PROBLEM REQUIREMENTS
Set down exactly the lines in the records below that run from the line with "microH7, regRead_off .sr s h]⟩" to the line with "(43_trng_driver.md R173). -/", inclusive, and nothing more.

RECORDS
_ _ _ _ _ _ _
@[simp] theorem raiseFault_cr (f : Fault) (s : State) : (raiseFault f s).cr = s.cr := rfl
@[simp] theorem raiseFault_sr (f : Fault) (s : State) : (raiseFault f s).sr = s.sr := rfl
@[simp] theorem raiseFault_dr (f : Fault) (s : State) : (raiseFault f s).dr = s.dr := rfl
@[simp] theorem raiseFault_drLoaded (f : Fault) (s : State) : (raiseFault f s).drLoaded = s.drLoaded := rfl
@[simp] theorem raiseFault_backend (f : Fault) (s : State) : (raiseFault f s).backend = s.backend := rfl
@[simp] theorem raiseFault_client (f : Fault) (s : State) : (raiseFault f s).client = s.client := rfl
@[simp] theorem raiseFault_phase (f : Fault) (s : State) : (raiseFault f s).phase = s.phase := rfl
@[simp] theorem raiseFault_seq (f : Fault) (s : State) : (raiseFault f s).seq = s.seq := rfl
@[simp] theorem raiseFault_hsr (f : Fault) (s : State) : (raiseFault f s).hsr = s.hsr := rfl
@[simp] theorem raiseFault_out (f : Fault) (s : State) : (raiseFault f s).out = s.out := rfl
@[simp] theorem raiseFault_ev (f : Fault) (s : State) : (raiseFault f s).ev = s.ev := rfl
@[simp] theorem raiseFault_faults (f : Fault) (s : State) : (raiseFault f s).faults = if f ∈ s.faults then s.faults else s.faults ++ [f] := rfl
@[simp] theorem raiseFault_refused (f : Fault) (s : State) : (raiseFault f s).refused = s.refused := rfl
@[simp] theorem raiseFault_cancelStep2 (f : Fault) (s : State) : (raiseFault f s).cancelStep2 = s.cancelStep2 := rfl
@[simp] theorem raiseFault_queue (f : Fault) (s : State) : (raiseFault f s).queue = s.queue := rfl
@[simp] theorem raiseFault_draws (f : Fault) (s : State) : (raiseFault f s).draws = s.draws := rfl
@[simp] theorem raiseFault_reconfigEffects (f : Fault) (s : State) : (raiseFault f s).reconfigEffects = s.reconfigEffects := rfl

@[simp] theorem refuse_cr (r : Reason) (s : State) : (refuse r s).cr = s.cr := rfl
@[simp] theorem refuse_sr (r : Reason) (s : State) : (refuse r s).sr = s.sr := rfl
@[simp] theorem refuse_dr (r : Reason) (s : State) : (refuse r s).dr = s.dr := rfl
@[simp] theorem refuse_drLoaded (r : Reason) (s : State) : (refuse r s).drLoaded = s.drLoaded := rfl
@[simp] theorem refuse_backend (r : Reason) (s : State) : (refuse r s).backend = s.backend := rfl
@[simp] theorem refuse_client (r : Reason) (s : State) : (refuse r s).client = s.client := rfl
@[simp] theorem refuse_phase (r : Reason) (s : State) : (refuse r s).phase = s.phase := rfl
@[simp] theorem refuse_seq (r : Reason) (s : State) : (refuse r s).seq = s.seq := rfl
@[simp] theorem refuse_hsr (r : Reason) (s : State) : (refuse r s).hsr = s.hsr := rfl
@[simp] theorem refuse_out (r : Reason) (s : State) : (refuse r s).out = s.out := rfl
@[simp] theorem refuse_ev (r : Reason) (s : State) : (refuse r s).ev = s.ev := rfl
@[simp] theorem refuse_faults (r : Reason) (s : State) : (refuse r s).faults = s.faults := rfl
@[simp] theorem refuse_refused (r : Reason) (s : State) : (refuse r s).refused = some (s.refused.getD r) := rfl
@[simp] theorem refuse_cancelStep2 (r : Reason) (s : State) : (refuse r s).cancelStep2 = s.cancelStep2 := rfl
@[simp] theorem refuse_queue (r : Reason) (s : State) : (refuse r s).queue = s.queue := rfl
@[simp] theorem refuse_draws (r : Reason) (s : State) : (refuse r s).draws = s.draws := rfl
@[simp] theorem refuse_reconfigEffects (r : Reason) (s : State) : (refuse r s).reconfigEffects = s.reconfigEffects := rfl

@[simp] theorem setSrBit_cr (i : Nat) (b : Bool) (s : State) : (setSrBit i b s).cr = s.cr := rfl
@[simp] theorem setSrBit_sr (i : Nat) (b : Bool) (s : State) : (setSrBit i b s).sr = putBit s.sr i b := rfl
@[simp] theorem setSrBit_dr (i : Nat) (b : Bool) (s : State) : (setSrBit i b s).dr = s.dr := rfl
@[simp] theorem setSrBit_drLoaded (i : Nat) (b : Bool) (s : State) : (setSrBit i b s).drLoaded = s.drLoaded := rfl
@[simp] theorem setSrBit_backend (i : Nat) (b : Bool) (s : State) : (setSrBit i b s).backend = s.backend := rfl
@[simp] theorem setSrBit_client (i : Nat) (b : Bool) (s : State) : (setSrBit i b s).client = s.client := rfl
@[simp] theorem setSrBit_phase (i : Nat) (b : Bool) (s : State) : (setSrBit i b s).phase = s.phase := rfl
@[simp] theorem setSrBit_seq (i : Nat) (b : Bool) (s : State) : (setSrBit i b s).seq = s.seq := rfl
@[simp] theorem setSrBit_hsr (i : Nat) (b : Bool) (s : State) : (setSrBit i b s).hsr = s.hsr := rfl
@[simp] theorem setSrBit_out (i : Nat) (b : Bool) (s : State) : (setSrBit i b s).out = s.out := rfl
@[simp] theorem setSrBit_ev (i : Nat) (b : Bool) (s : State) : (setSrBit i b s).ev = s.ev := rfl
@[simp] theorem setSrBit_faults (i : Nat) (b : Bool) (s : State) : (setSrBit i b s).faults = s.faults := rfl
@[simp] theorem setSrBit_refused (i : Nat) (b : Bool) (s : State) : (setSrBit i b s).refused = s.refused := rfl
@[simp] theorem setSrBit_cancelStep2 (i : Nat) (b : Bool) (s : State) : (setSrBit i b s).cancelStep2 = s.cancelStep2 := rfl
@[simp] theorem setSrBit_queue (i : Nat) (b : Bool) (s : State) : (setSrBit i b s).queue = s.queue := rfl
@[simp] theorem setSrBit_draws (i : Nat) (b : Bool) (s : State) : (setSrBit i b s).draws = s.draws := rfl
@[simp] theorem setSrBit_reconfigEffects (i : Nat) (b : Bool) (s : State) : (setSrBit i b s).reconfigEffects = s.reconfigEffects := rfl
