-- ==== Sys2Proof/Laws/Ops.lean ====
section
/-! SUPPORT. What the shared operations do: register accesses with the RNG clock on and off, and the handler's micro-steps. -/

namespace Sys2Proof.Machine

@[simp] theorem andThen_done {α : Type} (v : α) (s : State) (next : α → State → State) :
    andThen (.done v s) next = next v s := rfl

@[simp] theorem andThen_faulted {α : Type} (s : State) (next : α → State → State) :
    andThen (.faulted s) next = s := rfl

/-! Register accesses (20_memory.md R62, R63, R77). -/

theorem regRead_cr_on (s : State) (h : rngClockOn s = true) : regRead .cr s = .done (s.cr &&& crMask) s := by
  unfold regRead; rw [if_pos h]

theorem regRead_sr_on (s : State) (h : rngClockOn s = true) : regRead .sr s = .done (s.sr &&& srMask) s := by
  unfold regRead; rw [if_pos h]

theorem regRead_dr_on (s : State) (h : rngClockOn s = true) : regRead .dr s = .done (drWord s) (afterDrRead s) := by
  unfold regRead; rw [if_pos h]

theorem regRead_off (r : Reg) (s : State) (h : rngClockOn s = false) :
    regRead r s = .faulted (raiseFault (.rngClockGated r) s) := by
  unfold regRead; rw [if_neg (by simp [h])]

theorem regWrite_cr_on (v : Word) (s : State) (h : rngClockOn s = true) :
    regWrite .cr v s = .done () { s with cr := crAfterWrite v } := by
  unfold regWrite; rw [if_pos h]

theorem regWrite_sr_on (v : Word) (s : State) (h : rngClockOn s = true) :
    regWrite .sr v s = .done () { s with sr := srAfterWrite s.sr v } := by
  unfold regWrite; rw [if_pos h]

theorem regWrite_dr_on (v : Word) (s : State) (h : rngClockOn s = true) : regWrite .dr v s = .done () s := by
  unfold regWrite; rw [if_pos h]

theorem regWrite_off (r : Reg) (v : Word) (s : State) (h : rngClockOn s = false) :
    regWrite r v s = .faulted (raiseFault (.rngClockGated r) s) := by
  unfold regWrite; rw [if_neg (by simp [h])]

/-- ModifyCR with the RNG clock on: one CR write, nothing else (20_memory.md R65). -/
theorem modifyCR_on (f : Word → Word) (s : State) (h : rngClockOn s = true) :
    modifyCR f s = .done () { s with cr := crAfterWrite (f (s.cr &&& crMask)) } := by
  unfold modifyCR; rw [regRead_cr_on s h]; exact regWrite_cr_on _ s h

/-- ModifyCR with the RNG clock gated: the fault of its read, nothing else (20_memory.md R62). -/
theorem modifyCR_off (f : Word → Word) (s : State) (h : rngClockOn s = false) :
    modifyCR f s = .faulted (raiseFault (.rngClockGated .cr) s) := by
  unfold modifyCR; rw [regRead_off .cr s h]

/-- A field of SR is read through the read mask: SEIS. -/
theorem seis_of_read (s : State) : (s.sr &&& srMask).getLsbD seisBit = seisSet s := by
  simp only [BitVec.getLsbD_and, getLsbD_srMask, seisBit, seisSet]; simp

/-- A field of SR is read through the read mask: CEIS. -/
theorem ceis_of_read (s : State) : (s.sr &&& srMask).getLsbD ceisBit = ceisSet s := by
  simp only [BitVec.getLsbD_and, getLsbD_srMask, ceisBit, ceisSet]; simp

/-- A field of SR is read through the read mask: DRDY. -/
theorem drdy_of_read (s : State) : (s.sr &&& srMask).getLsbD drdyBit = drdySet s := by
  simp only [BitVec.getLsbD_and, getLsbD_srMask, drdyBit, drdySet]; simp

/-! The handler's micro-steps with the RNG clock on (44_trng_interrupt.md R191). -/

theorem microH1_on (s : State) (h : rngClockOn s = true) :
    microH1 s = goTo (if seisSet s then .h2 else .h7) s := by
  rw [microH1, regRead_sr_on s h, andThen_done, seis_of_read]

theorem microH2_on (s : State) (h : rngClockOn s = true) :
    microH2 s = goTo .h3 { s with hsr := s.sr &&& srMask } := by
  rw [microH2, regRead_sr_on s h, andThen_done]

theorem microH3_on (s : State) (h : rngClockOn s = true) :
    microH3 s = goTo .h4 { s with sr := srAfterWrite s.sr (putBit s.hsr seisBit false) } := by
  rw [microH3, regWrite_sr_on _ s h, andThen_done]

theorem microH4_on (s : State) (h : rngClockOn s = true) : microH4 s = goTo .h5 (afterDrRead s) := by
  rw [microH4, regRead_dr_on s h, andThen_done]

theorem microH5_on (s : State) (h : rngClockOn s = true) :
    microH5 s = goTo .h6 { s with cr := crAfterWrite (putBit (s.cr &&& crMask) rngenBit false) } := by
  rw [microH5, modifyCR_on _ s h, andThen_done]

theorem microH6_on (s : State) (h : rngClockOn s = true) :
    microH6 s = returnHandler { s with cr := crAfterWrite (putBit (s.cr &&& crMask) rngenBit true) } := by
  rw [microH6, modifyCR_on _ s h, andThen_done]

theorem microH7_on (s : State) (h : rngClockOn s = true) :
    microH7 s = goTo (if ceisSet s then .h8 else .h11) s := by
  rw [microH7, regRead_sr_on s h, andThen_done, ceis_of_read]

/-- H8 touches no register, so it needs no clock (44_trng_interrupt.md R198). -/
theorem microH8_eq (s : State) : microH8 s = goTo .h9 (rngReconfigure s) := by
  simp [microH8, configure, Config.drvClock]

theorem microH9_on (s : State) (h : rngClockOn s = true) :
    microH9 s = goTo .h10 { s with hsr := s.sr &&& srMask } := by
  rw [microH9, regRead_sr_on s h, andThen_done]

theorem microH10_on (s : State) (h : rngClockOn s = true) :
    microH10 s = returnHandler { s with sr := srAfterWrite s.sr (putBit s.hsr ceisBit false) } := by
  rw [microH10, regWrite_sr_on _ s h, andThen_done]

/-- Every micro-step but H8 and H11 is a register access; with the clock gated its fault is its whole effect
(60_exceptions.md R253). -/
theorem handlerStep_off (label : HandlerStep) (s : State) (h : rngClockOn s = false) (h8 : label ≠ .h8)
    (h11 : label ≠ .h11) : ∃ r, handlerStep label s = raiseFault (.rngClockGated r) s := by
  cases label with
  | h1 => exact ⟨.sr, by simp [handlerStep, microH1, regRead_off .sr s h]⟩
  | h2 => exact ⟨.sr, by simp [handlerStep, microH2, regRead_off .sr s h]⟩
  | h3 => exact ⟨.sr, by simp [handlerStep, microH3, regWrite_off .sr _ s h]⟩
  | h4 => exact ⟨.dr, by simp [handlerStep, microH4, regRead_off .dr s h]⟩
  | h5 => exact ⟨.cr, by simp [handlerStep, microH5, modifyCR_off _ s h]⟩
  | h6 => exact ⟨.cr, by simp [handlerStep, microH6, modifyCR_off _ s h]⟩
  | h7 => exact ⟨.sr, by simp [handlerStep, microH7, regRead_off .sr s h]⟩
  | h8 => exact absurd rfl h8
  | h9 => exact ⟨.sr, by simp [handlerStep, microH9, regRead_off .sr s h]⟩
  | h10 => exact ⟨.sr, by simp [handlerStep, microH10, regWrite_off .sr _ s h]⟩
  | h11 => exact absurd rfl h11

/-- TRNG_CANCEL's second write with the RNG clock on (43_trng_driver.md R173). -/
theorem cancelSecondWrite_on (s : State) (h : rngClockOn s = true) :
    cancelSecondWrite s = emit .trngCancel .ok
      { s with cr := crAfterWrite (putBit (s.cr &&& crMask) ieBit false), cancelStep2 := false } := by
  rw [cancelSecondWrite, modifyCR_on _ s h, andThen_done]

theorem cancelSecondWrite_off (s : State) (h : rngClockOn s = false) :
    cancelSecondWrite s = raiseFault (.rngClockGated .cr) s := by
  rw [cancelSecondWrite, modifyCR_off _ s h, andThen_faulted]

end Sys2Proof.Machine
end

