-- ==== Sys2Proof/Tests/Slice0.lean ====
section
/-! SUPPORT. The model's own tests: ill-formed terms, words written out from 30_encoding.md, one-step results taken from
95_test_vectors.md, and for each statement with hypotheses a concrete state and operands that meet them. -/

namespace Sys2Proof.Tests

open Sys2Proof Sys2Proof.Machine Sys2Proof.Safety

/-! ## Helpers -/

/-- Every clock line on, 16 MHz, APB1 divided by 4, APB2 by 2, no timer doubling. -/
def clocks : Backend where
  clkEn := ⟨#[true, true, true, true, true, true, true, true, true, true, true, true,
    true, true, true, true, true, true, true, true, true, true, true, true], rfl⟩
  rtcSrc := .other
  sysFreq := 16000000
  apb1Presc := .by4
  apb2Presc := .by2
  timpre := false

/-- A clean launch with those clocks. -/
def launch : State := { State.reset with backend := clocks }

/-- A clean launch with the RNG clock gated. -/
def gated : State := { launch with backend := setLine clocks (.ahb2 .rng) false }

/-- The driver armed, client 1 registered. -/
def armed : State := { launch with cr := 0x0C, client := some 1 }

/-- The handler about to take a micro-step, with a given SR. -/
def inStep (label : HandlerStep) (sr : Word) : State := { armed with phase := .running label, sr := sr }

/-- The client active on a fresh sequence, with a given SR and DR loaded. -/
def active (sr dr : Word) : State :=
  { armed with phase := .clientActive, sr := sr, dr := dr, drLoaded := true, ev := [.clientInvoked 1] }

/-- Between TRNG_CANCEL's writes. -/
def cancelling : State := { launch with cr := 0x08, cancelStep2 := true }

/-- A system frequency, an APB1 prescaler and the timer flag. -/
def clocked (f : Word) (p : Prescaler) (t : Bool) : State :=
  { launch with backend := { clocks with sysFreq := f, apb1Presc := p, timpre := t } }

/-- The next state of an outcome. -/
def nextOf (o : Host.Outcome State Fault Refusal) : Option State :=
  match o with
  | .next t => some t
  | .fault _ => none
  | .refused _ => none

/-- A field of the state after an instruction. -/
def after {α : Type} (i : Instr) (s : State) (field : State → α) : Option α := (nextOf (exec i s)).map field

/-- The results in `out`, without their mnemonics. -/
def results (s : State) : List Result := s.out.map Output.result

/-! ## Ill-formed terms -/

theorem test_wellFormed_refuses :
    (Instr.clkEnable (.ahb2 .otgfs)).wellFormed = false ∧ (Instr.regGpioHandle 8).wellFormed = false ∧
    (Instr.regPeriphHandle 16).wellFormed = false ∧ (Instr.trngSetClient 0).wellFormed = false ∧
    (Instr.trngSetClient 256).wellFormed = false := by decide

/-! ## Words written out from R84, R87 to R90 and R94 -/

theorem test_decode_clock_handle :
    decode 0b000000010010000000000000000000000000000000000000 = .ok (.clkIsEnabled (.ahb2 .rng)) ∧
    decode 0x02A000000000 = .ok (.clkEnable .rtc) ∧ decode 0x036600000000 = .ok (.clkDisable (.apb1 .dac)) ∧
    decode 0x046000000000 = .ok (.clkGetFrequency (.apb1 .tim2)) ∧
    decode 0x052000000000 = .ok (.clkConfigure (.ahb2 .rng)) := by decide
_ _ _ _ _ _ _
ANSWER TO THIS EXERCISE
  | h7 => exact ⟨.sr, by simp [handlerStep, microH7, regRead_off .sr s h]⟩
  | h8 => exact absurd rfl h8
  | h9 => exact ⟨.sr, by simp [handlerStep, microH9, regRead_off .sr s h]⟩
  | h10 => exact ⟨.sr, by simp [handlerStep, microH10, regWrite_off .sr _ s h]⟩
  | h11 => exact absurd rfl h11

/-- TRNG_CANCEL's second write with the RNG clock on (43_trng_driver.md R173). -/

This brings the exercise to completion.